After Batman transforms himself into "the Batman of Zur-En-Arrh", Might counsels Zur-En-Arrh, a 'back-up' personality manufactured by Bruce himself to keep Batman able to fight in case he was mindwiped, or driven to insanity. Batman #680 reveals that Might is a product of Batman's imagination, representing the last vestiges of his rational mind.

Bat-Mite appeared in a self-titled six-issue miniseries which lasted from June to November 2015.

Bat-Mite appears in the four-part story "Impossible" in World's Finest #26 through #29, June through September 2024. The story also features Superman, Batman, Robin, Jimmy Olsen and Mr. Mxyzptlk.

==Powers and abilities==
Bat-Mite, as a fifth-dimensional Imp, has nigh-omnipotence, which is shown as near-infinite magical power. Bat-Mite has powers and skills identical to that of Mister Mxyzptlk (but not his weaknesses), such as the ability to manipulate spacetime.
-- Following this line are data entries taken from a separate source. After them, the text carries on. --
-- ==== Sys2Proof/Machine/Parse.lean ====
section
/-! DEFINITION. Ingress parsing (R156 to R162, R570): the headers of a frame, the Sceca header, the hash key of
R255 and the channel hash of R271, and the edits of a frame (R218, R303). -/

namespace Sys2Proof.Machine

/-- An IP header that the parser recognised. -/
structure IpHdr where
  /-- 4 or 6. -/
  version : Nat
  /-- Where it begins in the frame. -/
  off : Nat
  /-- 16 bytes; an IPv4 address in the first four. -/
  src : List Byte
  dst : List Byte
  /-- The protocol the header chain ends in. -/
  proto : Nat
  ttl : Nat
  dscp : Nat
  ecn : Nat
  flow : Nat
  fragment : Bool
  /-- Bytes of the frame up to the end that the IP length gives. -/
  frameLen : Nat
  /-- Offset of what follows the chain; none where the parser stops in it or before it. -/
  next : Option Nat
  deriving DecidableEq, Repr

/-- The headers of a frame as the parser reads them (R156). -/
structure Hdr where
  dstMac : Nat
  srcMac : Nat
  /-- TCI of each VLAN tag, outer first (at most two). -/
  tags : List Nat
  /-- The EtherType after the tags. -/
  etherType : Nat
  /-- Offset of what follows the EtherType. -/
  l3 : Nat
  ip : Option IpHdr
  /-- UDP or TCP: source port, destination port, offset of its header. -/
  ports : Option (Nat × Nat × Nat)
  deriving DecidableEq, Repr

/-- The tags from offset 12 on: their TCIs, the EtherType and the offset after it. -/
def parseTags (h : List Byte) : Nat → Nat → List Nat × Nat × Nat
  | 0, o => ([], be h o 2, o + 2)
  | k + 1, o =>
    if (be h o 2 = 0x8100 ∨ be h o 2 = 0x88A8) ∧ o + 6 ≤ h.length then
      let r := parseTags h k (o + 4)
      (be h (o + 2) 2 :: r.1, r.2)
    else ([], be h o 2, o + 2)

/-- R156: the IPv6 extension chain of at most 128 bytes: the protocol it ends in, whether it holds a Fragment header, and the
offset after it where the whole chain could be read. What follows a Fragment header is payload that not every fragment carries:
the chain ends there in the protocol that the header names, alike in every fragment (R255). -/
def parseChain (h : List Byte) (start : Nat) : Nat → Nat → Nat → Nat × Bool × Option Nat
  | 0, p, _ => (p, false, none)
  | fuel + 1, p, o =>
    if p = 44 then (if o + 8 ≤ h.length ∧ o + 8 ≤ start + 128 then (be h o 1, true, none) else (p, true, none))
    else if p = 0 ∨ p = 43 ∨ p = 60 then
      let len := 8 * (be h (o + 1) 1 + 1)
      if o + len ≤ h.length ∧ o + len ≤ start + 128 then parseChain h start fuel (be h o 1) (o + len) else (p, false, none)
    else (p, false, some o)

/-- The IPv4 header at offset `o`. -/
def parseIpv4 (h : List Byte) (o : Nat) : Option IpHdr :=
  let ihl := 4 * (be h o 1 % 16)
  if ihl < 20 ∨ h.length < o + ihl then none
  else
    let frag := be h (o + 6) 2
    let isFrag := frag.testBit 13 || frag % 8192 != 0
    some { version := 4, off := o, src := fitTo 16 (slice h (o + 12) 4), dst := fitTo 16 (slice h (o + 16) 4),
           proto := be h (o + 9) 1, ttl := be h (o + 8) 1, dscp := be h (o + 1) 1 / 4, ecn := be h (o + 1) 1 % 4, flow := 0,
           fragment := isFrag, frameLen := o + be h (o + 2) 2, next := if isFrag then none else some (o + ihl) }

/-- The IPv6 header at offset `o`. -/
def parseIpv6 (h : List Byte) (o : Nat) : Option IpHdr :=
  if h.length < o + 40 then none
  else
    let w := be h o 4
    let (p, frag, nx) := parseChain h (o + 40) 17 (be h (o + 6) 1) (o + 40)
    some { version := 6, off := o, src := slice h (o + 8) 16, dst := slice h (o + 24) 16, proto := p, ttl := be h (o + 7) 1,
           dscp := bitsOf w 27 22, ecn := bitsOf w 21 20, flow := bitsOf w 19 0, fragment := frag,
           frameLen := o + 40 + be h (o + 4) 2, next := if frag then none else nx }

/-- R156: the parser, over at most the first 256 bytes of a frame. -/
def parse (frame : List Byte) : Hdr :=
  let h := frame.take 256
  let (tags, et, l3) := parseTags h 2 12
  let ip := if et = 0x0800 then parseIpv4 h l3 else if et = 0x86DD then parseIpv6 h l3 else none
  let ports := match ip with
    | some i =>
      match i.next with
      | some o => if (i.proto = 17 ∧ o + 8 ≤ h.length) ∨ (i.proto = 6 ∧ o + 20 ≤ h.length)
                  then some (be h o 2, be h (o + 2) 2, o) else none
      | none => none
    | none => none
  { dstMac := be h 0 6, srcMac := be h 6 6, tags := tags, etherType := et, l3 := l3, ip := ip, ports := ports }

/-- A UDP header was parsed. -/
def Hdr.udp (h : Hdr) : Option (Nat × Nat) :=
  match h.ip, h.ports with
  | some i, some (_, d, o) => if i.proto = 17 then some (d, o) else none
  | _, _ => none

/-- A MAC address is multicast or broadcast. -/
def macMulticast (m : Nat) : Bool := m.testBit 40

/-- R217: the VID of a bridged frame. -/
def Hdr.vid (h : Hdr) : Nat := match h.tags with
  | t :: _ => t % 4096
  | [] => 0

/-- R494: the frame carries the mark CE. -/
def Hdr.ceMarked (h : Hdr) : Bool := match h.ip with
  | some i => i.ecn == 3
  | none => false

/-- R217: the IP destination is unicast. PRESUMED (log 21): 224.0.0.0/4, 255.255.255.255 and ff00::/8 are not. -/
def IpHdr.unicast (i : IpHdr) : Bool :=
  if i.version = 4 then decide (be i.dst 0 1 < 224) || (decide (240 ≤ be i.dst 0 1) && be i.dst 0 4 != 0xFFFFFFFF)
  else be i.dst 0 1 != 0xFF

/-! ### Sceca (R159 to R162) -/

/-- A Sceca header (R161). -/
structure Sceca where
  version : Nat
  type : Nat
  flags : Nat
  partition : Nat
  group : Nat
  sequence : Nat
  block : Nat
  source : Nat
  format : Nat
  reserved : Nat
  payloadLen : Nat
  memoryKey : Nat
  versionNo : Nat
  offset : Nat
  check : Nat
  /-- Offset of the header in the frame. -/
  at_ : Nat
  deriving DecidableEq, Repr

/-- VNET of FLAGS. -/
def Sceca.vnet (h : Sceca) : Nat := bitsOf h.flags 2 0
/-- FLAGS.FENCE. -/
def Sceca.fence (h : Sceca) : Bool := h.flags.testBit 7
/-- FLAGS.ECN_ECHO. -/
def Sceca.ecnEcho (h : Sceca) : Bool := h.flags.testBit 6
/-- FLAGS.LAST. -/
def Sceca.last (h : Sceca) : Bool := h.flags.testBit 5
/-- FLAGS.REPLAY. -/
def Sceca.replay (h : Sceca) : Bool := h.flags.testBit 4

/-- The Sceca header at an offset of a frame. -/
def scecaAt (f : List Byte) (o : Nat) : Sceca :=
  { version := be f o 1 / 16, type := be f o 1 % 16, flags := be f (o + 1) 1, partition := be f (o + 2) 2,
    group := be f (o + 4) 4, sequence := be f (o + 8) 4, block := be f (o + 12) 4, source := be f (o + 16) 4,
    format := be f (o + 20) 1, reserved := be f (o + 21) 1, payloadLen := be f (o + 22) 2, memoryKey := be f (o + 24) 4,
    versionNo := be f (o + 28) 4, offset := be f (o + 32) 8, check := be f (o + 40) 8, at_ := o }

/-- R159: the Sceca header of a frame, where the frame is a Sceca packet. -/
def State.sceca (s : State) (frame : List Byte) (h : Hdr) : Option Sceca :=
  match h.ip, h.udp with
  | some i, some (d, o) =>
    if s.flag PC_SCECA_CFG_ENABLE 0 && i.version == 6 && d == s.rd PC_SCECA_CFG_UDP_PORT 0 then
      some (scecaAt (frame.take 256) (o + 8))
    else none
  | _, _ => none

/-- One of the device's collective addresses (R215). DEDUCED (log 22): byte 0 of the address stands at the
lowest register address, as R132 holds digests. -/
def State.scecaAddr (s : State) (a : Nat) : List Byte := s.getBytes PC_SCECA_ADDR (2 * a) 2

/-- R159: an IPv6 destination is one of the device's own. -/
def State.ownAddress (s : State) (dst : List Byte) : Bool :=
  (List.range 4).any (fun a => !allZero (s.scecaAddr a) && s.scecaAddr a == dst)

/-- R159: a Sceca packet addressed to the device. -/
def State.scecaToDevice (s : State) (frame : List Byte) (h : Hdr) : Option Sceca :=
  match s.sceca frame h, h.ip with
  | some c, some i => if s.ownAddress i.dst then some c else none
  | _, _ => none

/-- R160, R162: VERSION is 0x1 and TYPE is defined. -/
def Sceca.defined (c : Sceca) : Bool := c.version == 1 && decide (1 ≤ c.type ∧ c.type ≤ 5)

/-! ### Classes and networks (R157, R158) -/

/-- R157: the class of a frame that enters an Ethernet port. -/
def State.ethernetClass (s : State) (port : Nat) (h : Hdr) : Nat :=
  match h.tags with
  | t :: _ => t / 8192
  | [] =>
    match h.ip with
    | some i => bitsOf (s.word (PC_DSCP_CLASS.offset (i.dscp / 16))).toNat (4 * (i.dscp % 16) + 2) (4 * (i.dscp % 16))
    | none => s.rd PC_PORT_CFG_DEFAULT_CLASS port

/-- R158: the virtual network of a data frame: 0 MGMT, 1 REQ, 2 COLL, 3 FWD, 4 RSP. -/
def networkOf (c : Option Sceca) : Nat := match c with
  | some h => if 4 < h.vnet then 3 else h.vnet
  | none => 3

/-! ### Hashes (R255, R271, R297) -/

/-- R255: the 40-byte hash key of a frame; `zeroBlock` takes bytes 36 to 39 of a Sceca packet as zero. -/
def hashKey (h : Hdr) (c : Option Sceca) (zeroBlock : Bool) : List Byte :=
  let ports := match h.ports with
    | some (a, b, _) => natBe 2 a ++ natBe 2 b
    | none => zeros 4
  match h.ip, c with
  | some i, some x => i.src ++ i.dst ++ natBe 4 x.group ++ natBe 4 (if zeroBlock then 0 else x.block)
  | some i, none =>
    if i.version = 6 then i.src ++ i.dst ++ natBe 1 i.proto ++ natBe 3 i.flow ++ ports
    else fitTo 16 (i.src.take 4) ++ fitTo 16 (i.dst.take 4) ++ natBe 1 i.proto ++ zeros 3 ++ ports
  | none, _ => fitTo 40 (natBe 6 h.srcMac ++ natBe 6 h.dstMac ++ natBe 2 h.vid ++ natBe 2 h.etherType)

/-- R271: the channel hash C. -/
def State.channelHash (s : State) (h : Hdr) (c : Option Sceca) : Nat :=
  crc32c (s.rd FT_SPRAY_SEED_SEED 0) (hashKey h c true)

/-- R297, R298: the packet's channel is STRICT. -/
def strictChannel (h : Hdr) (c : Option Sceca) : Bool :=
  match h.ip, c with
  | some i, some _ => i.flow.testBit 19
  | _, _ => false

/-! ### Edits -/

/-- RFC 1624: a ones' complement checksum after a 16-bit word under it changes. -/
def checksumUpdate (sum old new : Nat) : Nat :=
  let t := (0xFFFF - sum) + (0xFFFF - old) + new
  let u := t % 65536 + t / 65536
  0xFFFF - (u % 65536 + u / 65536)

/-- A 16-bit word of a string replaced, and a ones' complement checksum elsewhere in it updated. -/
def editWord (f : List Byte) (o new sumAt : Nat) : List Byte :=
  let sum := checksumUpdate (be f sumAt 2) (be f o 2) new
  overlay (overlay f o (natBe 2 new)) sumAt (natBe 2 sum)

/-- R218: the head of a routed frame after its edits. -/
def routedEdit (f : List Byte) (h : Hdr) (dmac router : Nat) : List Byte :=
  match h.ip with
  | none => f
  | some i =>
    let g := if i.version = 4 then editWord f (i.off + 8) (be f (i.off + 8) 2 - 256) (i.off + 10)
      else overlay f (i.off + 7) (natBe 1 (i.ttl - 1))
    natBe 6 dmac ++ natBe 6 router ++ natBe 2 h.etherType ++ g.drop h.l3

/-- R282, R303: CE is set on an ECN-capable frame; the frame unchanged where it is not ECN-capable. -/
def markCe (f : List Byte) : List Byte :=
  let h := parse f
  match h.ip with
  | none => f
  | some i =>
    if i.ecn = 1 ∨ i.ecn = 2 then
      if i.version = 4 then editWord f i.off (be f i.off 2 ||| 3) (i.off + 10)
      else overlay f i.off (natBe 2 (be f i.off 2 ||| 0x30))
    else f

/-- An ECN-capable frame (ECT(0) or ECT(1)). -/
def ecnCapable (f : List Byte) : Bool := match (parse f).ip with
  | some i => i.ecn == 1 || i.ecn == 2
  | none => false

/-- R282: DEI of the outer tag is set, where the frame has one. -/
def setDei (f : List Byte) : List Byte :=
  if (parse f).tags.isEmpty then f else overlay f 14 (natBe 2 (be f 14 2 ||| 0x1000))

/-! ### PTP (R570) -/

/-- Offset of the PTP message in a frame, where the frame carries one in a recognised mapping. -/
def ptpAt (h : Hdr) : Option Nat :=
  if h.etherType = 0x88F7 then some h.l3
  else match h.udp with
    | some (319, o) => some (o + 8)
    | _ => none

/-- R570: a PTP version 2 event message of type Sync or Delay_Req that the device corrects. -/
def ptpEvent (f : List Byte) (h : Hdr) : Option Nat :=
  match ptpAt h with
  | some o =>
    if be f o 1 % 16 ≤ 1 ∧ be f (o + 1) 1 % 16 = 2 ∧ o + 34 ≤ (f.take 256).length ∧
        ¬(h.etherType = 0x88F7 ∧ h.dstMac = 0x0180C200000E) then some o else none
  | none => none

/-- R570: a peer-delay frame. -/
def ptpPeerDelay (h : Hdr) : Bool := h.etherType == 0x88F7 && h.dstMac == 0x0180C200000E

/-- R571, R572: a residence in ns, with 16 fraction bits, added to the correctionField of the PTP message at
`o`; a UDP checksum that is not zero follows. -/
def ptpCorrect (f : List Byte) (h : Hdr) (o residence : Nat) : List Byte :=
  let new := natBe 8 (wrapAdd 64 (be f (o + 8) 8) residence)
  let g := overlay f (o + 8) new
  match h.udp with
  | none => g
  | some (_, u) =>
    if be f (u + 6) 2 = 0 then g
    else
      let sum := (List.range 4).foldl (fun c k => checksumUpdate c (be f (o + 8 + 2 * k) 2) (be new (2 * k) 2)) (be f (u + 6) 2)
      overlay g (u + 6) (natBe 2 sum)

end Sys2Proof.Machine
end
He has access to various bat-weapons like his hero, Batman.

==Publications==
===2015 series===
- Bat-Mite (2016-02-17): Includes Bat-Mite #1-6 and a sneak peek story from Convergence: Supergirl: Matrix #2.

==In other media==
===Television===

Bat-Mite (left) as depicted in The New Adventures of Batman.

- Bat-Mite appears in The New Adventures of Batman, voiced by Lou Scheimer.
- An animatronic of Bat-Mite appears in the Batman: The Animated Series episode "Deep Freeze", voiced by Pat Fraley.
- Bat-Mite appears in Batman: The Brave and the Bold, voiced by Paul Reubens.
- Bat-Mite appears in Lego DC Comics: Batman Be-Leaguered, voiced again by Paul Reubens.
- A stuffed Bat-Mite toy appears in DC Super Hero Girls.

===Video games===
- Bat-Mite appears as an assist character in the Wii version of Batman: The Brave and the Bold - The Videogame. Additionally, he can be summoned and controlled using a running copy of the game's Nintendo DS counterpart.
- Bat-Mite appears as a character summon in Scribblenauts Unmasked: A DC Comics Adventure.
- Bat-Mite appears as a playable character and game navigator in Lego Batman 3: Beyond Gotham, voiced by Roger Craig Smith.
- Bat-Mite appears in Lego Batman: Legacy of the Dark Knight, voiced by Adam Diggle.

==Reception==
In Handbook of Comics and Graphic Narratives, Matt Yockey writes, "Bat-Mite pointedly represents the intersection of utopia and trauma in the superhero genre and he signals that the mastery over trauma is an essential step toward realizing a utopian ideal. His home in the 'fifth dimension' and his magical powers locate Bat-Mite in the utopian realm, yet he turns to Batman as his ideal, suggesting that contact with trauma is in fact indispensable to the expression of a utopian desire."